[Opening Material to process section]

-- ==== Sys2Proof/Machine/Egress.lean ====
section
/-!
DEFINITION. The Egress Scheduler (R439-R454): the choice of the next frame, shapers, gates and their windows, stale and oversize
frames, and the take-over of gate lists.
-/
namespace Sys2Proof.Machine

/-! ## Gate windows (R448-R452) -/

/-- A list of gate entries: the gates and the duration in device time of each, and for a cyclic list its generator. -/
structure GList where
  ents : List (Nat × Nat)
  gen  : Option Nat
  deriving DecidableEq, Repr

/-- The first `len` entries of a bank. -/
def State.bank (s : State) (p b len mode gen : Nat) : GList :=
  { ents := (List.range len).map (fun i => (s.get (R.EGRp_GCLb_i_GATES p b i), s.get (R.EGRp_GCLb_i_DUR_DUR p b i) * unitsPerNs)),
    gen := if mode = 1 then some gen else none }

/-- The list in force, and the pending list. -/
def State.listNow (s : State) (p : Nat) : GList :=
  s.bank p (s.get (R.EGRp_GSTAT_ACT p)) (s.gateLen p) (s.get (R.EGRp_GSTAT_MODE p)) (s.get (R.EGRp_GSTAT_GEN p))
def State.listPend (s : State) (p : Nat) : GList :=
  s.bank p (1 - s.get (R.EGRp_GSTAT_ACT p)) (s.get (R.EGRp_GCTL_PLEN p)) (s.get (R.EGRp_GCTL_PMODE p)) (s.get (R.EGRp_GCTL_PGEN p))

/-- Entry `i` opens class `c`. -/
def GList.opens (l : GList) (c i : Nat) : Bool := natBit (((l.ents[i]?).getD (255, 0)).1) c

/-- The end of entry `i` that begins at `t`; the last has none. -/
def GList.endOf (l : GList) (i t : Nat) : Option Nat :=
  if i + 1 < l.ents.length then some (t + ((l.ents[i]?).getD (255, 0)).2) else none

/-- The instant of Stroke `k` in units of device time, where the generator runs: the first unit at or past it, which maps to the same
cycle (R55). -/
def State.strokeUnits (s : State) (g k : Nat) : Option Nat :=
  if s.flag (R.STRKg_CTL_EN g) then
    let i := s.strokeAt g k
    some (ceilDiv (i.num * unitsPerNs) i.den)
  else none

/-- The end of the open window of class `c` that entry `i` of a list is in, with the entry's end and the next Stroke; none where it
has no end. -/
def State.windowEnd (s : State) (l : GList) (c : Nat) : Nat → Nat → Option Nat → Nat → Option Nat
  | 0, _, _, _ => none
  | fuel + 1, i, e, k =>
    let st := match l.gen with | some g => s.strokeUnits g k | none => none
    match e, st with
    | none, none => none
    | none, some t =>
      if l.opens c 0 then s.windowEnd l c fuel 0 (l.endOf 0 t) (k + 1) else some t
    | some x, none =>
      if l.opens c (i + 1) then s.windowEnd l c fuel (i + 1) (l.endOf (i + 1) x) k else some x
    | some x, some t =>
      if t ≤ x then if l.opens c 0 then s.windowEnd l c fuel 0 (l.endOf 0 t) (k + 1) else some t
      else if l.opens c (i + 1) then s.windowEnd l c fuel (i + 1) (l.endOf (i + 1) x) k else some x

/-- The first Stroke of a generator at least 10 µs after an arming write (R451). -/
def State.takeStroke (s : State) (p : Nat) : Nat :=
  let g := s.get (R.EGRp_GCTL_PGEN p)
  ceilDiv (((tabGet {} s.gates p : GateS).armAt + 10000 * unitsPerNs - s.get (R.STRKg_PHASE_PHASE g) * unitsPerNs) * s.pden g)
    (s.pnum g * unitsPerNs)

/-- The instant of the armed take-over of a port (R451). -/
def State.takeAt (s : State) (p : Nat) : Option Nat :=
  if ¬ s.flag (R.EGRp_GCTL_ARM p) then none
  else if s.flag (R.EGRp_GCTL_PMODE p) then s.strokeUnits (s.get (R.EGRp_GCTL_PGEN p)) (s.takeStroke p)
  else some ((s.get (R.EGRp_TAKE_L_NS p) + s.get (R.EGRp_TAKE_H_NS p) * 2 ^ 32) * unitsPerNs)

/-- The end of the open window of class `c` of a port that lasts now (R452). -/
def State.openEnd (s : State) (p c : Nat) : Option Nat :=
  let l := s.listNow p
  let g := s.get (R.EGRp_GSTAT_GEN p)
  let e := if s.flag (R.EGRp_GSTAT_LISTED p) then
      s.windowEnd l c (2 * l.ents.length + 4) (s.get (R.EGRp_GSTAT_ENTRY p)) (tabGet {} s.gates p : GateS).ends (s.gen g).next
    else none
  match s.takeAt p with
  | none => e
  | some t =>
    let before : Bool := match e with | some x => decide (x < t) | none => false
    if before then e else
    let q := s.listPend p
    if q.opens c 0 then s.windowEnd q c (2 * q.ents.length + 4) 0 (q.endOf 0 t) (s.takeStroke p + 1) else some t

/-- The wire time of a frame in units of device time, rounded up: 25 Gbit/s, or 100 Gbit/s where the quad runs QMODE 1 (R452). -/
def State.wireTime (s : State) (p wire : Nat) : Nat :=
  ceilDiv (wire * 8 * unitsPerNs) (if s.flag (R.LANEl_QMODE_QMODE (4 * (p / 4))) then 100 else 25)

/-- The gate of class `c` is open, and a frame that starts now ends within its window (R452). -/
def State.gateFits (s : State) (p c wire : Nat) : Bool :=
  natBit (s.get (R.EGRp_GSTAT_GATES p)) c &&
  (match s.openEnd p c with | none => true | some e => decide (s.now + s.wireTime p wire ≤ e))

/-! ## The longest window (R453) -/

/-- The longest run of open spans. -/
def longestRun : List (Nat × Bool) → Nat → Nat → Nat
  | [], run, best => max run best
  | (d, o) :: r, run, best => if o then longestRun r (run + d) best else longestRun r 0 (max run best)

/-- The spans of a cyclic list over one nominal period: each entry's part of it, the last holding to its end. -/
def cycleSpans (c : Nat) : List (Nat × Nat) → Nat → List (Nat × Bool)
  | [], _ => []
  | [(g, _)], left => [(left, natBit g c)]
  | (g, d) :: r, left => (min d left, natBit g c) :: cycleSpans c r (left - d)

/-- The spans of a take-over list's windows of class `c` that have not ended at entry `i`, with its last entry held. -/
def GList.spansFrom (l : GList) (c i : Nat) : List (Nat × Bool) :=
  let back := ((List.range i).reverse.takeWhile (fun j => l.opens c i && l.opens c j)).length
  (l.ents.drop (i - back)).map (fun e => (e.2, natBit e.1 c))

/-- W_max of class `c` on a port in units of device time; none where it is unbounded. -/
def State.wMax (s : State) (p c : Nat) : Option Nat :=
  if ¬ s.flag (R.EGRp_GSTAT_LISTED p) then none else
  let l := s.listNow p
  match l.gen with
  | some g =>
    let sp := cycleSpans c l.ents (s.pnum g * unitsPerNs / s.pden g)
    if sp.all (fun e => e.2) then none else some (longestRun (sp ++ sp) 0 0)
  | none =>
    if l.opens c (l.ents.length - 1) then none
    else some (longestRun (l.spansFrom c (s.get (R.EGRp_GSTAT_ENTRY p))) 0 0)

/-! ## Queues (R439-R441) -/

/-- The class of a frame's queue. -/
def State.classOf (s : State) (p : Nat) (f : Frame) : Nat :=
  match f.kind with
  | 0 => s.get (R.EGRp_CLS_FLOW p)
  | 1 => s.get (R.EGR_SVCs_v_CFG_CLASS (f.key / 4) (f.key % 4))
  | 2 => s.get (R.EGRp_CLS_PTP p)
  | _ => s.get (R.EGRp_CLS_RTCP p)

/-- Two frames wait in one queue. -/
def Frame.sameQueue (a b : Frame) : Bool := a.kind == b.kind && a.key == b.key && a.reg == b.reg

/-- The head frame of each queue. -/
def queueHeads : List Frame → List Frame → List Frame
  | [], acc => acc.reverse
  | f :: r, acc => if acc.any (fun g => g.sameQueue f) then queueHeads r acc else queueHeads r (f :: acc)

/-- Frame `a` of class `ca` is chosen before frame `b` of class `cb` (R441). DESIGN CHOICE (log 69): PTP and RTCP frames come after service
queues on equal classes and instants, and the regions of one stream by number; the spec orders neither. -/
def Frame.first (ca cb : Nat) (a b : Frame) : Bool :=
  decide (cb < ca) || (decide (ca = cb) && (a.elig.lt b.elig || (a.elig.same b.elig && (decide (a.kind < b.kind) ||
    (decide (a.kind = b.kind) && (decide (a.key < b.key) || (decide (a.key = b.key) && decide (a.reg < b.reg))))))))

/-! ## Shapers (R444-R447) -/

/-- The numbers of the shapers: ports, services, subscribers. -/
def shPort (p : Nat) : Nat := p
def shSvc (q : Nat) : Nat := 64 + q
def shSub (i : Nat) : Nat := 64 + 16384 + i

def State.shaper (s : State) (k : Nat) : ShaperS := tabGet {} s.shapers k
def State.setShaper (s : State) (k : Nat) (v : ShaperS) : State := { s with shapers := tabSet {} s.shapers k v }

/-- A shaper that is enabled has credit for a frame. -/
def State.credit (s : State) (k wire : Nat) : Bool :=
  let h := s.shaper k
  !h.on || decide (wire * 2 ^ 16 ≤ h.credit)

/-- A service's shaper is enabled while EN is 1. -/
def State.svcCredit (s : State) (q wire : Nat) : Bool :=
  !s.flag (R.EGR_SVCs_v_CFG_EN (q / 4) (q % 4)) || decide (wire * 2 ^ 16 ≤ (s.shaper (shSvc q)).credit)

/-- A frame's first copy to start pays the shapers of its subscriber and service; `flags` of a service frame says that its copy has. -/
def Frame.paid (f : Frame) : Bool := decide (f.kind ≠ 1) || decide (f.flags = 1)

/-- Every shaper on a frame's path has credit for it. DEDUCED (log 70): the second copy of a packet needs none of its service and subscriber. -/
def State.shaped (s : State) (p : Nat) (f : Frame) : Bool :=
  s.credit (shPort p) f.wire && (f.paid || (s.svcCredit f.key f.wire && s.credit (shSub (f.key / 4)) f.wire))

/-- A shaper is charged. -/
def State.charge (s : State) (k wire : Nat) : State :=
  let h := s.shaper k
  if h.on then s.setShaper k { h with credit := h.credit - wire * 2 ^ 16 } else s
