-- ==== Sys2Proof/Machine/Power.lean ====
section
/-!
DEFINITION. Reset and boot (R593-R598), firmware swaps (R599-R602), the Moored state (R356, R603-R607) and the monitors (R608-R612).
-/
namespace Sys2Proof.Machine

/-! ## Reset (R593, R594) -/

/-- What a warm reset makes of a register (R11, R594): its reset value with its sticky fields kept; a Scull's STATE is sticky while it is
retired (R163). -/
def warmWord (a : Nat) (v : Word) : Word :=
  match regInfo a with
  | none => 0
  | some (t, _) => t.fields.foldl (fun w f =>
      if f.sticky ∧ ¬ (t.base = 0x100100 ∧ f.lo = 0 ∧ wordGet v 0 2 ≠ 2) then wordSet w f.lo f.w (wordGet v f.lo f.w) else w) (regReset a)

/-- The straps show in DEV_STRAP and HOST_STAT. -/
def State.applyStraps (s : State) (b : BitVec 4) : State :=
  let s : State := { s with straps := b }
  let s := s.set ⟨A.DEV_STRAP, 0, 4⟩ b.toNat
  ((s.set R.HOST_STAT_ETYPE_SEL (b.toNat % 2)).set R.HOST_STAT_OPEN (b.toNat / 2 % 2)).set R.HOST_STAT_CP_SEL (b.toNat / 4 % 2)

/-- The state that every reset leaves (R594): what is not the part's own (the queue, the part, the record of what has left it, the count
of free values, the WAKE_N pin) goes on. -/
def State.cleared (s : State) (r : ResetS) : State :=
  { pending := s.pending, part := s.part, freeCtr := s.freeCtr, outbox := s.outbox, wakeN := s.wakeN, rst := r }

/-- The bits of CLKPWR_RSTCAUSE (R594): POR 1, PIN 2, CLX 4. -/
def State.rstCause (s : State) (v : Nat) : State := s.set ⟨A.CLKPWR_RSTCAUSE, 0, 3⟩ v

/-- A Crew's counts after a warm reset: the seats and spares that are not retired. -/
def State.warmCrew (s : State) (c : Nat) : State :=
  let n := fun (lo k : Nat) => ((List.range k).filter (fun i => !s.retired (36 * c + lo + i))).length
  (s.set (R.CREWc_STAT_LIVE c) (n 0 32)).set (R.CREWc_STAT_SPARES c) (n 32 4)

/-- A warm reset begins (R594): sticky fields, straps, retirements and lost ranges are kept. -/
def State.warmReset (s : State) (r : ResetS) (cause : Nat) : State :=
  let b := s.cleared r
  let b : State := { b with
    regs := tabMap regReset warmWord s.regs
    tsrc := tabMap (fun _ => {}) (fun _ t => { streak := t.streak }) s.tsrc
    celCe := s.celCe, lost := s.lost }
  ((List.range 4).foldl (fun s c => s.warmCrew c) (b.applyStraps s.straps)).rstCause cause

/-- PORESET (R593, R594). -/
def execPoreset (s : State) : Host.Outcome State Fault Refusal := .next (s.cleared .poreset)

/-- PORESET_N_RELEASE (R593-R595): the straps are sampled, eFuse is loaded, and time starts. -/
def execPoresetNRelease (straps : BitVec 4) (s : State) : Host.Outcome State Fault Refusal :=
  .next (if s.rst ≠ .poreset then s else (s.cleared .run).applyStraps straps)

/-- RESET_N (R593): ignored while PORESET_N is low. -/
def execResetN (s : State) : Host.Outcome State Fault Refusal :=
  .next (if s.rst = .poreset then s else s.warmReset .warmPin 2)

/-- CLX_RESET (R296, R593): 100 µs after the response to a RESET_REQ. -/
def execClxReset (s : State) : Host.Outcome State Fault Refusal :=
  .next (match s.resetReq with
    | some c => if c + 50000 ≤ s.cyc then s.warmReset .warmReq 4 else s
    | none => s)

/-- WARM_RESET_END (R593): RESET_N is released, or 10 µs have passed since a request's reset began. Time starts anew (R35). -/
def execWarmResetEnd (s : State) : Host.Outcome State Fault Refusal :=
  .next (match s.rst with
    | .warmPin => { s with rst := .run, now := 0, prev := 0, cyc := 0 }
    | .warmReq => if 5000 ≤ s.cyc then { s with rst := .run, now := 0, prev := 0, cyc := 0 } else s
    | .run => s
    | .poreset => s)

/-! ## Boot (R595, R597) -/

/-- The stacks of the part. -/
def State.stackCount (s : State) : Nat := if s.part = .ha then 1 else 2

/-- A stack is trained (R507): its lanes, its references and the training registers hold what firmware's sweeps left, free values. -/
def State.trainStack (s : State) (k : Nat) : State :=
  let s := (List.range (32 * 38)).foldl (fun s i =>
    let (v, s) := s.draw 14
    { s with celDly := tabSet (64, 64) s.celDly (laneKey k (i / 38) (i % 38)) (v % 128, v / 128) }) s
  let s := (List.range 32).foldl (fun s p =>
    let (v, s) := s.draw 6
    { s with celVref := tabSet 32 s.celVref (32 * k + p) v }) s
  let (m, s) := s.draw 17
  let (t, s) := s.draw 32
  let s := s.setReg (A.CEL_MRW k) (BitVec.ofNat 32 m)
  let s := (s.set (R.CEL_TRN_CTL_PC k) t).set (R.CEL_TRN_ROW_ROW k) (t % 1179648)
  let s := ((s.set (R.CEL_TRN_CTL_TGT k) 2).set (R.CEL_TRN_CTL_PAT k) 3).set (R.CEL_TRN_CTL_LOG2N k) 20
  ((s.raise (R.CEL_TRN_STAT_DONE k)).set (R.CEL_CTL_TRAFFIC_EN k) 1).startRefresh k

/-- The runs of 64 KiB units below `n` that leave out the lost ones, whose numbers rise. -/
def keptRuns (n : Nat) : Nat → List Nat → List (Nat × Nat)
  | from_, [] => if from_ < n then [(from_, n - from_)] else []
  | from_, u :: r => if from_ < u then (from_, u - from_) :: keptRuns n (u + 1) r else keptRuns n (max from_ (u + 1)) r

/-- The scrubber's ranges at READY (R543, R595): the Cellar but for lost ranges, and the Attic. DESIGN CHOICE (log 63): with more than seven
runs between lost ranges, the first seven. -/
def State.scrubRanges (s : State) : List (Nat × Nat) :=
  let bad := s.lost.foldl (fun l a => insertBy (fun x y => decide (x < y)) (a / 65536) l) []
  (keptRuns s.cellarUnits 0 bad).take 7 ++ [(atticBase / 65536, atticSize / 65536)]

/-- The clock domains that run (R589): the pins' own clocks are as supplied, free values. -/
def State.clocksRun (s : State) : State :=
  let (p, s) := s.draw 2
  s.set R.CLKPWR_CLKRUN_RUN (2 ^ 20 - 1 - (if s.part = .ha then 2 ^ 9 + 2 ^ 11 else 0) + p * 2 ^ 20)

/-- A present Crew passes STARTING and reaches ON at boot (R133): no epoch counts it. -/
def State.crewBoot (s : State) (c : Nat) : State :=
  if ¬ s.crewPresent c then s else
  (((s.loadRun (s.crewSculls c)).seatRebuild c).set (R.CREWc_STATE_STATE c) 2).seatStates c

/-- The domains that boot powers. -/
def State.bootDomains (s : State) : List Nat := (List.range 72).filter (fun n => s.pdExists n && !decide (46 ≤ n ∧ n ≤ 61))

/-- A switched domain is powered by the device itself. -/
def State.pdUp (s : State) (n : Nat) : State := (s.set (R.CLKPWR_PDn_STATE n) 2).set (R.CLKPWR_PDn_PEND n) 0

/-- The Cellar, the Attic and the Larders are trained and filled, and the scrubber runs (steps 7, 8 and 10). -/
def State.bootMemory (s : State) : State :=
  let s := (List.range s.stackCount).foldl (fun s k => s.trainStack k) s
  let s : State := { s with filled := [0, 1, 2] }
  let r := s.scrubRanges
  let s := (r.zip (List.range r.length)).foldl (fun s e =>
    (s.set (R.SCRUB_RNGr_BASE_UNITS e.2) e.1.1).set (R.SCRUB_RNGr_SIZE_UNITS e.2) e.1.2) s
  s.scrubEnable true

/-- A control-port lane is ON after boot (R394). -/
def State.cpLaneUp (s : State) (l : Nat) : State :=
  if s.get (R.LANEl_STATE_STATE l) = 2 then s else ((s.set (R.LANEl_STATE_STATE l) 2).negStart l).laneDefaults l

[Closing Material to process section]

Once you reach the line with "are kept. -/" in the data above, copy it and every line after it exactly, up to and including the line with "time starts. -/".

/-- A warm reset begins (R594): sticky fields, straps, retirements and lost ranges are kept. -/
def State.warmReset (s : State) (r : ResetS) (cause : Nat) : State :=
  let b := s.cleared r
  let b : State := { b with
    regs := tabMap regReset warmWord s.regs
    tsrc := tabMap (fun _ => {}) (fun _ t => { streak := t.streak }) s.tsrc
    celCe := s.celCe, lost := s.lost }
  ((List.range 4).foldl (fun s c => s.warmCrew c) (b.applyStraps s.straps)).rstCause cause

/-- PORESET (R593, R594). -/
def execPoreset (s : State) : Host.Outcome State Fault Refusal := .next (s.cleared .poreset)

/-- PORESET_N_RELEASE (R593-R595): the straps are sampled, eFuse is loaded, and time starts. -/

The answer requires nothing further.